Work instruction: From the listing below, output only the lines starting at the line that has "visit (R90). -/" and ending at the line that has "else markDuplicate m s", exactly as they appear, ends included.

Entries provided:
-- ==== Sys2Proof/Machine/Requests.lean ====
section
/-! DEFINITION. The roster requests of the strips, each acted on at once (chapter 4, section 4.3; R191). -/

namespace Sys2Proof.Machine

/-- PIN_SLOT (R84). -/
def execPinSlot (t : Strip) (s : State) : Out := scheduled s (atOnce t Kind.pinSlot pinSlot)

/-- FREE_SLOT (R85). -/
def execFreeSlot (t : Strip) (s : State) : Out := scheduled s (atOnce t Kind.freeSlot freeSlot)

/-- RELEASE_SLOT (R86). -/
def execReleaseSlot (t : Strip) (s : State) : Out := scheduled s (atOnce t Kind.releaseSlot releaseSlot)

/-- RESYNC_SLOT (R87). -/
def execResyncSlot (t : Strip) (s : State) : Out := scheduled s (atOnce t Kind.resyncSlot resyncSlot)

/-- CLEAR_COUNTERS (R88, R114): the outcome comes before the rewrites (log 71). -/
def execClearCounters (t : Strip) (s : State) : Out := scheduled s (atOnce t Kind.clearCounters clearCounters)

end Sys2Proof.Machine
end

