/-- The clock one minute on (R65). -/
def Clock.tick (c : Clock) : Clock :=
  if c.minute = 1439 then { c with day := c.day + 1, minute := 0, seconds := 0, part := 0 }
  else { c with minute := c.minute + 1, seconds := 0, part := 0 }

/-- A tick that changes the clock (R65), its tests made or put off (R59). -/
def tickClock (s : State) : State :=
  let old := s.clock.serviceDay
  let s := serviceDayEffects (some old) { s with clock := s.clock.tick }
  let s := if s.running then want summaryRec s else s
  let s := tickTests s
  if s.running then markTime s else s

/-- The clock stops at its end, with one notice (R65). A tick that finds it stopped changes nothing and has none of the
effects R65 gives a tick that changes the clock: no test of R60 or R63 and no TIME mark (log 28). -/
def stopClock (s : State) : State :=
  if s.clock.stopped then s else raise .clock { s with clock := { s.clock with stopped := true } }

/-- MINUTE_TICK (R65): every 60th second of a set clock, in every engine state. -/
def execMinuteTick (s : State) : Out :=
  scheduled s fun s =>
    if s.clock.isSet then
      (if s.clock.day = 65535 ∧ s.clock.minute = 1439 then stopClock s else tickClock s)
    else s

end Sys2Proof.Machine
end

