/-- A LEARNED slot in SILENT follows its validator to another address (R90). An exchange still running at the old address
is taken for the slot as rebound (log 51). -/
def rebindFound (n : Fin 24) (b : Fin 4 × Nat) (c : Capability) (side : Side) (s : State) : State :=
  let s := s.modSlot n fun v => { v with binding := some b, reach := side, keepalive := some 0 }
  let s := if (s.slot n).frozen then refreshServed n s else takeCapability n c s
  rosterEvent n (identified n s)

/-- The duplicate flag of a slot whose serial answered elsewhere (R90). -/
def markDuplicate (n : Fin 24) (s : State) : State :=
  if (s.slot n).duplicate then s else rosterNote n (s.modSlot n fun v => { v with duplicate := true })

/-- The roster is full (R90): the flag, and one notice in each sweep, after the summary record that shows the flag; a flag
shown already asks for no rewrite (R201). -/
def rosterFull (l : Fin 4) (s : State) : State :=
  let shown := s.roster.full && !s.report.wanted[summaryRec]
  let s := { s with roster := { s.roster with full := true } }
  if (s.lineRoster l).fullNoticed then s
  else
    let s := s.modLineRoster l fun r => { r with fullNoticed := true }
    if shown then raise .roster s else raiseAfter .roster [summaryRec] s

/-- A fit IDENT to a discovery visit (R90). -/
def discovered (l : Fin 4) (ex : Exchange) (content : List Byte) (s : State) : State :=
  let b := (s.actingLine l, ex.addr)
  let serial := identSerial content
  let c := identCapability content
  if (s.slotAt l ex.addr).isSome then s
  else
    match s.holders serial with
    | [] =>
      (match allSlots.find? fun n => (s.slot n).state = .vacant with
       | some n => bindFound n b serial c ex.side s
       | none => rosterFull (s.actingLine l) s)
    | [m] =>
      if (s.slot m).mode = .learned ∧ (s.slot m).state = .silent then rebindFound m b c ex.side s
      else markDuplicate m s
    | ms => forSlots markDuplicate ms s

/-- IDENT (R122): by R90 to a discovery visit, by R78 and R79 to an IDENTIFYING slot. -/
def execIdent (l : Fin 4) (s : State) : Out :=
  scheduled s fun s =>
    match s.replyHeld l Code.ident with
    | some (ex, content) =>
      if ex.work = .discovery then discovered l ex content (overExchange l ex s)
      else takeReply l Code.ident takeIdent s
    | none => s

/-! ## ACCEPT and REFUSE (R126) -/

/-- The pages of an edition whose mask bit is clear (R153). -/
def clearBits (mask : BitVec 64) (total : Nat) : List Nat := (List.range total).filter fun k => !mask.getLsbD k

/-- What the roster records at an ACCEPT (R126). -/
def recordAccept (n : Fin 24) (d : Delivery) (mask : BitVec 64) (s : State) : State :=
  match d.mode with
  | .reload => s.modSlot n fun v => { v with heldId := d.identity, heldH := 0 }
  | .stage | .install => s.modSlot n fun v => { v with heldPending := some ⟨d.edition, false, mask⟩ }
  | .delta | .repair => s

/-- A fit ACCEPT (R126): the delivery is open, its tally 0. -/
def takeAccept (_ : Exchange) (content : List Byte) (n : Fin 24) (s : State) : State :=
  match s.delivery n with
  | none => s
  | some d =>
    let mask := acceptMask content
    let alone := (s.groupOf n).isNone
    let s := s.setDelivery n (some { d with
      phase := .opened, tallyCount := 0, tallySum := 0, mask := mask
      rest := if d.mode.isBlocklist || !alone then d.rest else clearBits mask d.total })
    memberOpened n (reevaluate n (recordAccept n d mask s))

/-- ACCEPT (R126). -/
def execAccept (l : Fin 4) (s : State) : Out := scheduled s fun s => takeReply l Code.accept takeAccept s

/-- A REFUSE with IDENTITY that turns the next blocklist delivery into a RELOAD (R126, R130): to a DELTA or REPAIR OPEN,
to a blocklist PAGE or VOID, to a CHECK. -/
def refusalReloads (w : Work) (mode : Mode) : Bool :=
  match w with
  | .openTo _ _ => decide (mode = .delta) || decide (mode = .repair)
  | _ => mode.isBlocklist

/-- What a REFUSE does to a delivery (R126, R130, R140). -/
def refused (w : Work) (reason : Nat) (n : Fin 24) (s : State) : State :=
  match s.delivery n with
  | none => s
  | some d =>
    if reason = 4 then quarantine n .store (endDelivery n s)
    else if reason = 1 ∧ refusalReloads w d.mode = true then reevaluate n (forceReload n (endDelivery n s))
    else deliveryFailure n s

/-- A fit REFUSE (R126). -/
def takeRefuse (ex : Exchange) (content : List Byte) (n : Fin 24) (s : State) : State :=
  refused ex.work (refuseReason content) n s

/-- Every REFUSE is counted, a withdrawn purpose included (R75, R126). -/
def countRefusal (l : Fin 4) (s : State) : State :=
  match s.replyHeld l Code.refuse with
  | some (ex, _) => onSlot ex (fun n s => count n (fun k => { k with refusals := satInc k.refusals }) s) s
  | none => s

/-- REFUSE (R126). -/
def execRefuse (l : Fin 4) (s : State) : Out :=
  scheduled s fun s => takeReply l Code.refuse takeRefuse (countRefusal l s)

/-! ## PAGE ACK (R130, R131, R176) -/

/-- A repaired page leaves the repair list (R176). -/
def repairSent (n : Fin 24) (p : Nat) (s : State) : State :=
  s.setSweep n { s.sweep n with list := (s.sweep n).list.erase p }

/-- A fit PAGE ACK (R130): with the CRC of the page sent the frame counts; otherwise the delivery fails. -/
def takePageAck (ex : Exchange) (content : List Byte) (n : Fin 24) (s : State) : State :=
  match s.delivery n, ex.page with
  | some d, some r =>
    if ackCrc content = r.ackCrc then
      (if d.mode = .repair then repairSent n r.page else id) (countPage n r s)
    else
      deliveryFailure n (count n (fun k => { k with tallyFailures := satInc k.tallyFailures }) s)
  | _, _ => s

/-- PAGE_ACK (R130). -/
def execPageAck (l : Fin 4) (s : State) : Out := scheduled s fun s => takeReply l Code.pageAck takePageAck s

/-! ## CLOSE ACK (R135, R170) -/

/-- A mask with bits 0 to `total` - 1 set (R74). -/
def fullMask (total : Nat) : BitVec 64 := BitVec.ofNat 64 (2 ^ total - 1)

Completed exercise:
/-- A fit IDENT to a discovery visit (R90). -/
def discovered (l : Fin 4) (ex : Exchange) (content : List Byte) (s : State) : State :=
  let b := (s.actingLine l, ex.addr)
  let serial := identSerial content
  let c := identCapability content
  if (s.slotAt l ex.addr).isSome then s
  else
    match s.holders serial with
    | [] =>
      (match allSlots.find? fun n => (s.slot n).state = .vacant with
       | some n => bindFound n b serial c ex.side s
       | none => rosterFull (s.actingLine l) s)
    | [m] =>
      if (s.slot m).mode = .learned ∧ (s.slot m).state = .silent then rebindFound m b c ex.side s
      else markDuplicate m s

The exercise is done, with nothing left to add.